Transmission
       

 

Transmission according to Race and Gender (2004):

Total # of living with HIV/AIDS in Brooklyn:

62% Black

25% Hispanic

11% White

2% Other

Black population: 41 % women & 59% men

Hispanic Population: 35% women & 65% men

White Population: 21% women 79% men

Cases caused by:

IDU = 35%

MSM = 27%

Heterosexual = 34%

Perinatal = 4%

 

 

    
Zipcode Cumulative HIV Diagnoses in Bklyn (2001-2004)
11201 105
11203 222
11204 16
11205 120
11206 234
11207 320
11208 208
11209 35
11210 107
11211 112
11212 376
11213 236
11214 40
11215 66
11216 309
11217 95
11218 60
11219 33
11220 70
11221 305
11222 41
11223 48
11224 88
11225 179
11226 356
11228 6
11229 49
11230 56
11231 39
11232 319
11234 78
11235 38
11236 178
11237 95
11238 195
11239 33

                               

 
 

Sixty-two percent of the people living with HIV as of 2004 were black, whereas 25% were Hispanic and 11% were white (12). There were more men living with HIV/AIDS as of 2004 than women in every case. The statistics were as follows: 41% of the black population was women, whereas 59% were men, 35% of the Hispanic population was women, whereas 65% were men and 21% of the white population was women whereas 79% was men (12).

Intravenus drug use (IDU) is the most common mode of transmission; it is also more common among men than women. As of 2004, 35% of the total number of HIV positive people contracted the disease through injection drug use (12). However, the rate of transmission through heterosexual contact is increasing because some men are either using needles or having sexual relations with other men and then having sex with women (3). Out of the total number of people living with HIV in Brooklyn as of 2004, heterosexual transmission is responsible for approximately 34% of the cases (12).  

As the overall rate of infection in the New York City area has been decreasing, there has been a steadily growing rate of infection among women in Brooklyn, particularly black women. Women are now more likely than men to be diagnosed with HIV because of heterosexual transmission, and between the years of 1991 and 1999 the rate of new infections among women in Brooklyn increased from 27.4 % to 35.4% (3). As of 2004, 41% of the HIV positive black people who were living were women. (12)As of 2006, one third of the women newly diagnosed with HIV in New York City live in Brooklyn. This is partially a result of the fact that many people are ignorant of the causes of HIV. When one woman was asked about her knowledge of the disease by a reporter for the Daily News, she replied I dont have sex, I have anal sex (6). This just shows how unaware people are of the risks that they expose themselves to. Women are more likely to contract the disease through heterosexual transmission because there is a greater chance of skin bruising during sexual contact; many women contract the disease during sexual intercourse with injection drug users or bisexual men because bodily fluids are exchanged (3).

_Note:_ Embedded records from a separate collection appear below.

-- ==== Sys2Proof/Safety.lean ====
section
/-! DEFINITION. What counts as a safe run (spec/70_reset_and_hazards.md R254, spec/60_exceptions.md R213):
a state is one of the hardware's only while the fault latch is clear, and a run's end state counts only
then. -/

namespace Sys2Proof

/-- The state is a state of the hardware: no unmodelled input has reached the engine since reset. -/
def Machine.State.Valid (s : Machine.State) : Prop :=
  s.fault = false

/-- The fault is never silently ignored (R210, R213): what was last answered and the latch agree. An
answer of a fault or a refusal comes with the latch set, and with the latch set nothing has been answered
as plainly performed. -/
def Machine.State.Coherent (s : Machine.State) : Prop :=
  ((∃ why, s.report = .faulted why) ∨ (∃ why, s.report = .refused why) → s.fault = true) ∧
    (s.fault = true → s.report ≠ .done)

/-- A run of `k` steps from `s` ends in `t`, and its end state counts (R254). -/
def Machine.CompletesIn (k : Nat) (s t : Machine.State) : Prop :=
  core.run k s = .next t ∧ t.Valid

end Sys2Proof
end

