-- ==== Sys2Proof/Tests/Slice0.lean ====
section
/-! SUPPORT. The model's own tests: expected values are those of spec/95_test_vectors.md (named by their
vector), of the opcode maps of spec/30_encoding.md, or worked from a rule by hand. After them, a witness
for the hypotheses of every statement that has some. -/

namespace Sys2Proof.Tests

open Sys2Proof.Machine Sys2Proof.Claims

/-- A state with every cell and flag zero, the latch clear and nothing pending. -/
def blank : State :=
  State.resetWith { pc := 0, sp := 0, a := 0, b := 0, c := 0, d := 0, e := 0, h := 0,
                    l := 0, f := { z := false, n := false, h := false, c := false } }

/-- The state an outcome goes on in, if it goes on. -/
def nextOf : Host.Outcome State Fault Refusal → Option State
  | .next t => some t
  | .fault _ => none
  | .refused _ => none

/-- The state after one `execute`. -/
def afterExec (i : Instr) (s : State) : Option State := nextOf (exec i s)

/-- The state after one step, or the same state where the step stops. -/
def stepped (s : State) : State := (nextOf (step s)).getD s

/-- A blank state with some cells and the packed flags set. -/
def holding (cells : List (Reg8 × Byte)) (f : Byte) : State :=
  (cells.foldl (fun s x => s.set8 x.1 x.2) blank).setFlags (flagsOfByte f)

/-- A cell and the packed flags after one `execute`. -/
def cellAndFlags (i : Instr) (s : State) (r : Reg8) : Option (Byte × Byte) :=
  (afterExec i s).map fun t => (t.get8 r, flagsToByte t.f)

/-- HL and the packed flags after one `execute`. -/
def pairAndFlags (i : Instr) (s : State) : Option (Word × Byte) :=
  (afterExec i s).map fun t => (t.getPair .hl, flagsToByte t.f)

/-! ## Well-formedness: each check refuses an ill-formed term -/

theorem test_wf_length_refuses_extra_byte : encodingLengthOk [0x80#8, 0x00#8] = false := by decide
theorem test_wf_length_refuses_lone_page_byte : encodingLengthOk [0xCB#8] = false := by decide
theorem test_wf_length_accepts : encodingLengthOk [0xCB#8, 0x5B#8] = true := by decide
theorem test_wf_field_refuses_110 : regFieldOk 6#3 = false := by decide
theorem test_wf_field_accepts_111 : regFieldOk 7#3 = true := by decide
theorem test_wf_reset_refuses_zero_sp : ResetParams.wf { resetParams with sp := 0#16 } = false := by decide
theorem test_wf_reset_accepts : resetParams.wf = true := by decide

/-- R82 to R84: the selector types are closed, so there is no ill-formed instruction value. -/
theorem test_wf_no_instruction_is_ill_formed (i : Instr) : i.wf = true := by
  cases i <;> first | rfl | simp [Instr.wf]

/-! ## Decoding: words written out from the opcode maps of spec/30_encoding.md -/

theorem test_decode_alu_ops :
    [0x80#8, 0x89#8, 0x92#8, 0x9B#8, 0xA4#8, 0xAD#8, 0xB7#8, 0xB8#8].map (fun o => decode [o]) =
      [.modelled (.add .b) 1, .modelled (.adc .c) 1, .modelled (.sub .d) 1, .modelled (.sbc .e) 1,
        .modelled (.and .h) 1, .modelled (.xor .l) 1, .modelled (.or .a) 1, .modelled (.cp .b) 1] := by
  decide

theorem test_decode_incdec_addhl :
    [0x04#8, 0x3C#8, 0x0D#8, 0x2D#8, 0x09#8, 0x19#8, 0x29#8, 0x39#8].map (fun o => decode [o]) =
      [.modelled (.inc .b) 1, .modelled (.inc .a) 1, .modelled (.dec .c) 1, .modelled (.dec .l) 1,
        .modelled (.addHl .bc) 1, .modelled (.addHl .de) 1, .modelled (.addHl .hl) 1,
        .modelled (.addHl .sp) 1] := by
  decide

theorem test_decode_fixed :
    [0x00#8, 0x07#8, 0x0F#8, 0x17#8, 0x1F#8, 0x2F#8, 0x37#8, 0x3F#8, 0x76#8].map (fun o => decode [o]) =
      [.modelled .nop 1, .modelled .rlca 1, .modelled .rrca 1, .modelled .rla 1, .modelled .rra 1,
        .modelled .cpl 1, .modelled .scf 1, .modelled .ccf 1, .modelled .halt 1] := by
  decide

theorem test_decode_rotates :
    [0x00#8, 0x09#8, 0x12#8, 0x1B#8, 0x24#8, 0x2D#8, 0x37#8, 0x3F#8].map (fun o => decode [0xCB#8, o]) =
      [.modelled (.rlc .b) 2, .modelled (.rrc .c) 2, .modelled (.rl .d) 2, .modelled (.rr .e) 2,
        .modelled (.sla .h) 2, .modelled (.sra .l) 2, .modelled (.swap .a) 2, .modelled (.srl .a) 2] := by
  decide

/-- The three examples of spec/30_encoding.md section 3, and the ends of each row. -/
theorem test_decode_bit_ops :
    [0x5B#8, 0x87#8, 0xFD#8, 0x40#8, 0x7F#8, 0x80#8, 0xBF#8, 0xC0#8, 0xFF#8].map
        (fun o => decode [0xCB#8, o]) =
      [.modelled (.bit 3 .e) 2, .modelled (.res 0 .a) 2, .modelled (.set 7 .l) 2, .modelled (.bit 0 .b) 2,
        .modelled (.bit 7 .a) 2, .modelled (.res 0 .b) 2, .modelled (.res 7 .a) 2, .modelled (.set 0 .b) 2,
        .modelled (.set 7 .a) 2] := by
  decide

/-- V-EN16, V-FT2 to V-FT8, and a page byte with nothing after it. -/
theorem test_decode_refuses :
    [[0x27#8], [0x86#8], [0x40#8], [0x34#8], [0x03#8], [0x3E#8, 0x12#8], [0xC3#8, 0x00#8, 0x01#8],
        [0xCB#8, 0x46#8], [0xCB#8, 0x36#8], [0xCB#8], []].map decode =
      [.unmodelled [0x27#8], .unmodelled [0x86#8], .unmodelled [0x40#8], .unmodelled [0x34#8],
        .unmodelled [0x03#8], .unmodelled [0x3E#8], .unmodelled [0xC3#8], .unmodelled [0xCB#8, 0x46#8],
        .unmodelled [0xCB#8, 0x36#8], .unmodelled [0xCB#8], .unmodelled []] := by
  decide

theorem test_decode_table_words :
    decodeTableWord 8 0x80 = some (.add .b) ∧ decodeTableWord 8 0x09 = some (.addHl .bc) ∧
      decodeTableWord 16 0xCB00 = some (.rlc .b) ∧ decodeTableWord 16 0xCB38 = some (.srl .b) ∧
      decodeTableWord 16 0xCBC0 = some (.set 0 .b) := by
  decide

/-! ## Instructions: vectors of spec/95_test_vectors.md, as cell (or HL) and packed flags after -/

/-- V-ALU1: `ADD B`. -/
theorem test_add_alu1 : cellAndFlags (.add .b) (holding [(.a, 0x3A#8), (.b, 0xC6#8)] 0x00#8) .a =
    some (0x00#8, 0xB0#8) := by decide

/-- V-ALU5: `ADD E`. -/
theorem test_add_alu5 : cellAndFlags (.add .e) (holding [(.a, 0x12#8), (.e, 0x34#8)] 0x10#8) .a =
    some (0x46#8, 0x00#8) := by decide

/-- V-ALU7: `ADC B`. -/
theorem test_adc_alu7 : cellAndFlags (.adc .b) (holding [(.a, 0xFF#8), (.b, 0x00#8)] 0x10#8) .a =
    some (0x00#8, 0xB0#8) := by decide

/-- V-ALU10: `ADC D`. -/
theorem test_adc_alu10 : cellAndFlags (.adc .d) (holding [(.a, 0x01#8), (.d, 0xFF#8)] 0x10#8) .a =
    some (0x01#8, 0x30#8) := by decide

/-- V-ALU14: `SUB E`. -/
theorem test_sub_alu14 : cellAndFlags (.sub .e) (holding [(.a, 0x3E#8), (.e, 0x40#8)] 0x00#8) .a =
    some (0xFE#8, 0x50#8) := by decide

/-- V-ALU15: `SUB A`. -/
theorem test_sub_alu15 : cellAndFlags (.sub .a) (holding [(.a, 0x77#8)] 0x10#8) .a =
    some (0x00#8, 0xC0#8) := by decide

/-- V-ALU19: `SBC B`. -/
theorem test_sbc_alu19 : cellAndFlags (.sbc .b) (holding [(.a, 0x00#8), (.b, 0xFF#8)] 0x10#8) .a =
    some (0x00#8, 0xF0#8) := by decide

/-- V-ALU20: `SBC B`. -/
theorem test_sbc_alu20 : cellAndFlags (.sbc .b) (holding [(.a, 0x10#8), (.b, 0x0F#8)] 0x10#8) .a =
    some (0x00#8, 0xE0#8) := by decide

/-- V-ALU23: `AND L`. -/
theorem test_and_alu23 : cellAndFlags (.and .l) (holding [(.a, 0x5A#8), (.l, 0x3F#8)] 0xD0#8) .a =
    some (0x1A#8, 0x20#8) := by decide

/-- V-ALU25: `AND A`. -/
theorem test_and_alu25 : cellAndFlags (.and .a) (holding [(.a, 0x00#8)] 0x50#8) .a =
    some (0x00#8, 0xA0#8) := by decide

/-- V-ALU26: `OR B`. -/
theorem test_or_alu26 : cellAndFlags (.or .b) (holding [(.a, 0x5A#8), (.b, 0x0F#8)] 0xF0#8) .a =
    some (0x5F#8, 0x00#8) := by decide

/-- V-ALU27: `OR A`. -/
theorem test_or_alu27 : cellAndFlags (.or .a) (holding [(.a, 0x00#8)] 0x70#8) .a =
    some (0x00#8, 0x80#8) := by decide

/-- V-ALU28: `XOR A`. -/
theorem test_xor_alu28 : cellAndFlags (.xor .a) (holding [(.a, 0xFF#8)] 0x70#8) .a =
    some (0x00#8, 0x80#8) := by decide

/-- V-ALU29: `XOR B`. -/
theorem test_xor_alu29 : cellAndFlags (.xor .b) (holding [(.a, 0xFF#8), (.b, 0x0F#8)] 0xF0#8) .a =
    some (0xF0#8, 0x00#8) := by decide

/-- V-ALU30: `CP B`. -/
theorem test_cp_alu30 : cellAndFlags (.cp .b) (holding [(.a, 0x3C#8), (.b, 0x2F#8)] 0x00#8) .a =
    some (0x3C#8, 0x60#8) := by decide

/-- V-ALU32: `CP B`. -/
theorem test_cp_alu32 : cellAndFlags (.cp .b) (holding [(.a, 0x3C#8), (.b, 0x40#8)] 0x00#8) .a =
    some (0x3C#8, 0x50#8) := by decide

The rate of infection among women is not the only rate to have increased in Brooklyn since the 1980s; there are more children living with HIV/AIDS in Brooklyn than in any other borough. This is because ninety-five percent of infants with AIDS in the borough contracted it before or during birth, because mothers were infected by HIV positive men during conception. Approximately 4% of the people living with HIV/AIDS in Brooklyn as of 2004 were infants who contracted the virus to perinatal contact (12). An effort has been made to reduce the risk of infant infection by using antiretroviral drug therapy for pregnant women infected with HIV/AIDS. Since the treatment has begun, the number of infected infants has decreased (3).